Dataset entries:
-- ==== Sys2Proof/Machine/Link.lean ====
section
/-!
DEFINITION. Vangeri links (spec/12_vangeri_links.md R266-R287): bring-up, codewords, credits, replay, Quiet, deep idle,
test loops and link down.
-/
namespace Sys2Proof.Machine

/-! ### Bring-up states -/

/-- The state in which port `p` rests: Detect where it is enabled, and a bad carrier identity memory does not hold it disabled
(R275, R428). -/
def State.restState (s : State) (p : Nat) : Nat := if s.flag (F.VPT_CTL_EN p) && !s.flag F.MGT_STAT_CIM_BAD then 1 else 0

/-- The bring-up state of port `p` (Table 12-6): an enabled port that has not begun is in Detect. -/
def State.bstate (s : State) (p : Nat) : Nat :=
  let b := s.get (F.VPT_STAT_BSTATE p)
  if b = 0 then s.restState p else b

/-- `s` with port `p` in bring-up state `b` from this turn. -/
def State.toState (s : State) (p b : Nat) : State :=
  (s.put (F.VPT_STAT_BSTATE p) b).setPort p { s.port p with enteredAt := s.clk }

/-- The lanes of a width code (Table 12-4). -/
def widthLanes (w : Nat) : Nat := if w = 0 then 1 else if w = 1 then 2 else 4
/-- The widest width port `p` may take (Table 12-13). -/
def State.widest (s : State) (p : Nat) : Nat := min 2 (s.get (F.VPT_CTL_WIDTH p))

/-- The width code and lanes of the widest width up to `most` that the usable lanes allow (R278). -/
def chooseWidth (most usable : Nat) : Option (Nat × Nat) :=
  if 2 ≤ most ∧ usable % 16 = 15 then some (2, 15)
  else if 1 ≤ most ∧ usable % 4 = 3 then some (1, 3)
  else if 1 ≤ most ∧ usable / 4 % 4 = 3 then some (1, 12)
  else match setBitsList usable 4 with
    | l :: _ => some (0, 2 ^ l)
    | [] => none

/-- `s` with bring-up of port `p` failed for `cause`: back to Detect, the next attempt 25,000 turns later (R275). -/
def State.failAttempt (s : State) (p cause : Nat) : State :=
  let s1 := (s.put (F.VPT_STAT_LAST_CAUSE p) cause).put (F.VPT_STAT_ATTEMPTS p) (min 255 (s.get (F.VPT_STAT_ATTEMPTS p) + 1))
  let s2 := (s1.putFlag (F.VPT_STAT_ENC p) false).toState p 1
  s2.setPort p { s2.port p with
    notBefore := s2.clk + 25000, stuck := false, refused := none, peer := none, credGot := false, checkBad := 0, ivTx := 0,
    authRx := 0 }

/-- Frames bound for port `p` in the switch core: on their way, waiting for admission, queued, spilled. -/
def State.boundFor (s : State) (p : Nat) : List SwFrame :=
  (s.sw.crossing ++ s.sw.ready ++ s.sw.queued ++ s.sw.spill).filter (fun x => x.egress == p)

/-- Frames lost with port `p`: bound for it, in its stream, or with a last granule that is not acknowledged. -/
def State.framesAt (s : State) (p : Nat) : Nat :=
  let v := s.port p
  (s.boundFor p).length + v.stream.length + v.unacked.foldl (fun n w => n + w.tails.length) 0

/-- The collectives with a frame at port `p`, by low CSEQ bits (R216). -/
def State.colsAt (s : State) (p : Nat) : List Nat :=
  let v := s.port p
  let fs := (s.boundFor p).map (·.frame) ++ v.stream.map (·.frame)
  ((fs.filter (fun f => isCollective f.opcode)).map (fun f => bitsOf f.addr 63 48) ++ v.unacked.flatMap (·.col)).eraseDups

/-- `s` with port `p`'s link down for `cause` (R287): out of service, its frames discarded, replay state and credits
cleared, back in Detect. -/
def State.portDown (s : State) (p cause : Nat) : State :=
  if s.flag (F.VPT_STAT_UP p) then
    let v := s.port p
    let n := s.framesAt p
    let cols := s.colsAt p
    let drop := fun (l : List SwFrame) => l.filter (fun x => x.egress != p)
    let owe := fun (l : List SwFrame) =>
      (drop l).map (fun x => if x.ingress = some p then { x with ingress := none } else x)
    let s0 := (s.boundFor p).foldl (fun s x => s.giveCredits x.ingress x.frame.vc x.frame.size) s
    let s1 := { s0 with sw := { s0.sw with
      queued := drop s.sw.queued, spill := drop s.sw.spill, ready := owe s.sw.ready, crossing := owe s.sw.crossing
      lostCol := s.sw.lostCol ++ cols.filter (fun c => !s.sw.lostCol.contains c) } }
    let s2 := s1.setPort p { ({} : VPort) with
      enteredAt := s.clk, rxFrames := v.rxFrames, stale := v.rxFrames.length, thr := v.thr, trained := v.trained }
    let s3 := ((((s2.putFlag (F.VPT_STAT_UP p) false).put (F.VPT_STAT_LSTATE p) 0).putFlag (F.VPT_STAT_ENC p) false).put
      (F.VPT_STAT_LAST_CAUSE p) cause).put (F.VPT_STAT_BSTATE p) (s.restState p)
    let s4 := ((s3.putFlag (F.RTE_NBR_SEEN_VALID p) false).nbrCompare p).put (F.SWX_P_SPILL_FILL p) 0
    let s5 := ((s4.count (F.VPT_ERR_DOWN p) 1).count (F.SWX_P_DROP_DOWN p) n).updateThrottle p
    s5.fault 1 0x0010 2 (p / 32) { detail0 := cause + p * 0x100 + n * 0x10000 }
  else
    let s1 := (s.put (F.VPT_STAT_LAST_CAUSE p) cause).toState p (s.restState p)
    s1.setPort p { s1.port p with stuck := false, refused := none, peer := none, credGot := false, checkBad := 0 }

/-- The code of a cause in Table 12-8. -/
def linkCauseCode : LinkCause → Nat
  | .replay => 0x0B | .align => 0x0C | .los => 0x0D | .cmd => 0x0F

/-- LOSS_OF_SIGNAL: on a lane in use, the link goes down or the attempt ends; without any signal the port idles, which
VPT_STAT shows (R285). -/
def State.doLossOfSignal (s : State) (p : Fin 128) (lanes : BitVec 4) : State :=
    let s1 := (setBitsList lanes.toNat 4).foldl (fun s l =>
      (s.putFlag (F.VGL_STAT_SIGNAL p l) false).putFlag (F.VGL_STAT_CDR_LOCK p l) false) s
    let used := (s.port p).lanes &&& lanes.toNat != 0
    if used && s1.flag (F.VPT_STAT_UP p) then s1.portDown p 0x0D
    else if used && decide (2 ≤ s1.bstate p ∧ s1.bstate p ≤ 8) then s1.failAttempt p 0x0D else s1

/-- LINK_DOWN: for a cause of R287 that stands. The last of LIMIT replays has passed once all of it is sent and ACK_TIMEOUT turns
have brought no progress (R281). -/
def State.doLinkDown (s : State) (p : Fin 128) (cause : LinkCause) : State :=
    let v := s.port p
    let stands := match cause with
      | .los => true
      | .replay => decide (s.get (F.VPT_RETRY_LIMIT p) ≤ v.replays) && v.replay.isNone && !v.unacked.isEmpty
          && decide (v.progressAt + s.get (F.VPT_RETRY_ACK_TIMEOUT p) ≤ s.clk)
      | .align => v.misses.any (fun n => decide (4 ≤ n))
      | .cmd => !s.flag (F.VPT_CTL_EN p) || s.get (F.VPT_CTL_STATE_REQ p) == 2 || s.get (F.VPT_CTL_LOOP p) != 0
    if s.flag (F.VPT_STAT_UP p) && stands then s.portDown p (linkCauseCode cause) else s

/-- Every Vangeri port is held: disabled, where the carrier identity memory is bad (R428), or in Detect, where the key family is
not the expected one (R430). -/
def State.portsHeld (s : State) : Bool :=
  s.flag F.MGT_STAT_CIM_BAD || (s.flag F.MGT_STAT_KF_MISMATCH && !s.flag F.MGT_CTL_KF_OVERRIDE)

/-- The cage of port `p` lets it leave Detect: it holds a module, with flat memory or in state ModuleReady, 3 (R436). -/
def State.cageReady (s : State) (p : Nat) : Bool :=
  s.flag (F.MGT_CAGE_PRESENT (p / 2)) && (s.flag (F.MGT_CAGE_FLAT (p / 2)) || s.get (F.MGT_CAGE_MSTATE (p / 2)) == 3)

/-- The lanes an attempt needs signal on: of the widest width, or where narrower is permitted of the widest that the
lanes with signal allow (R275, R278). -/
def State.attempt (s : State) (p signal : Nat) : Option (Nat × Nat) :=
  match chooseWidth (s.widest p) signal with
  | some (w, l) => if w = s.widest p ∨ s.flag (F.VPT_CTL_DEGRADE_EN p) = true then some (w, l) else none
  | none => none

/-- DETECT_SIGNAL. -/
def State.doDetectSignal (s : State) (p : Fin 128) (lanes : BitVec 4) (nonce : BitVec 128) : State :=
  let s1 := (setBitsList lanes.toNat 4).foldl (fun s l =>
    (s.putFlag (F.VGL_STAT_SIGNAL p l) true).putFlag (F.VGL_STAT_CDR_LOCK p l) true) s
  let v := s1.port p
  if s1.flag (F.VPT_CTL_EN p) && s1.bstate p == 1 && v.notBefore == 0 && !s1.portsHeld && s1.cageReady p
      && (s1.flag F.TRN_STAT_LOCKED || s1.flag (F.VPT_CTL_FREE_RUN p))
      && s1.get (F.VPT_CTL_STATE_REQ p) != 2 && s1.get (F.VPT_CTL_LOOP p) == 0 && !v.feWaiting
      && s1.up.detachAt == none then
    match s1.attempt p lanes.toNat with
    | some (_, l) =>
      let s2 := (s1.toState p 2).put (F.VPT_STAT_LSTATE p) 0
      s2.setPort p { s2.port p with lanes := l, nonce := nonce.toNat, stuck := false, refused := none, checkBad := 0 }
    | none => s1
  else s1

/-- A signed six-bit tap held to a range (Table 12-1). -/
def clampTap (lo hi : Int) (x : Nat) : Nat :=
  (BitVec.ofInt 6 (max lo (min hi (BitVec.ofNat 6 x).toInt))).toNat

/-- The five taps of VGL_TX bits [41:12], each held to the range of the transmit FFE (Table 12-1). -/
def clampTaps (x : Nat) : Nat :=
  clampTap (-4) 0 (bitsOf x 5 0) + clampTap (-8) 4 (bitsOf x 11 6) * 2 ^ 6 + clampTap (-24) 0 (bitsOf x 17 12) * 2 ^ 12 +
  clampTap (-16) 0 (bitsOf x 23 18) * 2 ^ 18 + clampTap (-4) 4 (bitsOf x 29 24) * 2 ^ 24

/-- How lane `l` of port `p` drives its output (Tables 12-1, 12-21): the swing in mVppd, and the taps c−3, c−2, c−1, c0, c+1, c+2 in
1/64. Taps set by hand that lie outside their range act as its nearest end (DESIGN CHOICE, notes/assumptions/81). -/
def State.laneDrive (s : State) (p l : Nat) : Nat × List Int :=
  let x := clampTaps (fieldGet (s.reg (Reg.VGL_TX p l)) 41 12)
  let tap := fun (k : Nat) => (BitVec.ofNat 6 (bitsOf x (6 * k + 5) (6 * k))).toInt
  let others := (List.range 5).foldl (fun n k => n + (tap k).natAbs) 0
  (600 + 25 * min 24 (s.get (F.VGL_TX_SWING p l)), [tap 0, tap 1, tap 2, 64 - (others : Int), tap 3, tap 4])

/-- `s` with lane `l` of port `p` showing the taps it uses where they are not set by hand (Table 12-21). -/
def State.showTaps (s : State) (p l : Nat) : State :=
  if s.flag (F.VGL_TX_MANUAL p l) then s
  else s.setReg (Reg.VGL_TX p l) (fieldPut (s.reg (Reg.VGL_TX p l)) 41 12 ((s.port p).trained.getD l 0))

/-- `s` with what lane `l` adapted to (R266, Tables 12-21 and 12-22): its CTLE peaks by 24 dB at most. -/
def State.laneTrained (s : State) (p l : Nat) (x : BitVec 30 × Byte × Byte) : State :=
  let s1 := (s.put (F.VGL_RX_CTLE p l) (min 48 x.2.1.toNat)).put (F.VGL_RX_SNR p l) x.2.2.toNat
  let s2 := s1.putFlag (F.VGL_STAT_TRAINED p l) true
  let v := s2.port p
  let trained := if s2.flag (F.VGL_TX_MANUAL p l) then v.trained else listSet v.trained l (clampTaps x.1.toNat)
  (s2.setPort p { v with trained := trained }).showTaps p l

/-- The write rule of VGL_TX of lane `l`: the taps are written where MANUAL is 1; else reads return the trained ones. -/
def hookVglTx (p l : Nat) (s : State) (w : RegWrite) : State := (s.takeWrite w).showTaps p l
* * *
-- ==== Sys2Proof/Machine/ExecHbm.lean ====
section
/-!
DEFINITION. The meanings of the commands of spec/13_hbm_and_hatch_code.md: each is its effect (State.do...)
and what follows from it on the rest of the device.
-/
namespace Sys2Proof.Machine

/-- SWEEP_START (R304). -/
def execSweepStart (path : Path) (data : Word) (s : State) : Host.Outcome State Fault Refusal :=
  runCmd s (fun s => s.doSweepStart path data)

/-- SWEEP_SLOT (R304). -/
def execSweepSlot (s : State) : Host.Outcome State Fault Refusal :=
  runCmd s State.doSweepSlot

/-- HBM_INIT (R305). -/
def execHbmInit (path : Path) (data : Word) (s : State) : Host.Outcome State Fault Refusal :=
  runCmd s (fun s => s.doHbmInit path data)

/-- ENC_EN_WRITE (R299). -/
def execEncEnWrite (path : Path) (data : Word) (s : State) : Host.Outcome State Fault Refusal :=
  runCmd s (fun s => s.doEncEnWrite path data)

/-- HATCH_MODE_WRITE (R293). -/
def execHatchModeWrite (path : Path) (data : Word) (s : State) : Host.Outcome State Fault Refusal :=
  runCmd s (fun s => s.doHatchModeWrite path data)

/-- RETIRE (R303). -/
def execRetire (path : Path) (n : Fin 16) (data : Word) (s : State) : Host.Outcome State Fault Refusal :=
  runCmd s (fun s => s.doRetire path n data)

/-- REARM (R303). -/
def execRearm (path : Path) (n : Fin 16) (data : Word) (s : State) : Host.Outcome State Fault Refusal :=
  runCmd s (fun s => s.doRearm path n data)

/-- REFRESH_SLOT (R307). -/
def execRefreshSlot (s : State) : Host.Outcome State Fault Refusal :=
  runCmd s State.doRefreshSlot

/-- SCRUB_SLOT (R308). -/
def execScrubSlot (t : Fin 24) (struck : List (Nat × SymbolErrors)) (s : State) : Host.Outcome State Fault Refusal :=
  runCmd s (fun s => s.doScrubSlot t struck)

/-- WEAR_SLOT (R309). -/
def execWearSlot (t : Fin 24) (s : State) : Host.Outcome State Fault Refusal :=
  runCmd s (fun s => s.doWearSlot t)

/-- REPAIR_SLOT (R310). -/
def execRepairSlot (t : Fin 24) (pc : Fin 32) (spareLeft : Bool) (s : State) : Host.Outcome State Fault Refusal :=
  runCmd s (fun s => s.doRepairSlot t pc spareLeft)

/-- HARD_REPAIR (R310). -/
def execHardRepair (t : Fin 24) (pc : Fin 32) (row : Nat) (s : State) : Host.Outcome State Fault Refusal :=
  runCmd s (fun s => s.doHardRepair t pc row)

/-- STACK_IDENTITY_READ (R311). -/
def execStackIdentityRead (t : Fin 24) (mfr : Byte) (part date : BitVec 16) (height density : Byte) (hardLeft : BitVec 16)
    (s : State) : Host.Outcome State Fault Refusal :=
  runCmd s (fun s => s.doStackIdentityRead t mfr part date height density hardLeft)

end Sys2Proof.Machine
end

About this exercise
Return, word for word, the lines of the data above from the line with "s1.up.detachAt == none then" through the line with "def clampTap (lo", inclusive.

Exercise solution
      && s1.up.detachAt == none then
    match s1.attempt p lanes.toNat with
    | some (_, l) =>
      let s2 := (s1.toState p 2).put (F.VPT_STAT_LSTATE p) 0
      s2.setPort p { s2.port p with lanes := l, nonce := nonce.toNat, stuck := false, refused := none, checkBad := 0 }
    | none => s1
  else s1

/-- A signed six-bit tap held to a range (Table 12-1). -/
def clampTap (lo hi : Int) (x : Nat) : Nat :=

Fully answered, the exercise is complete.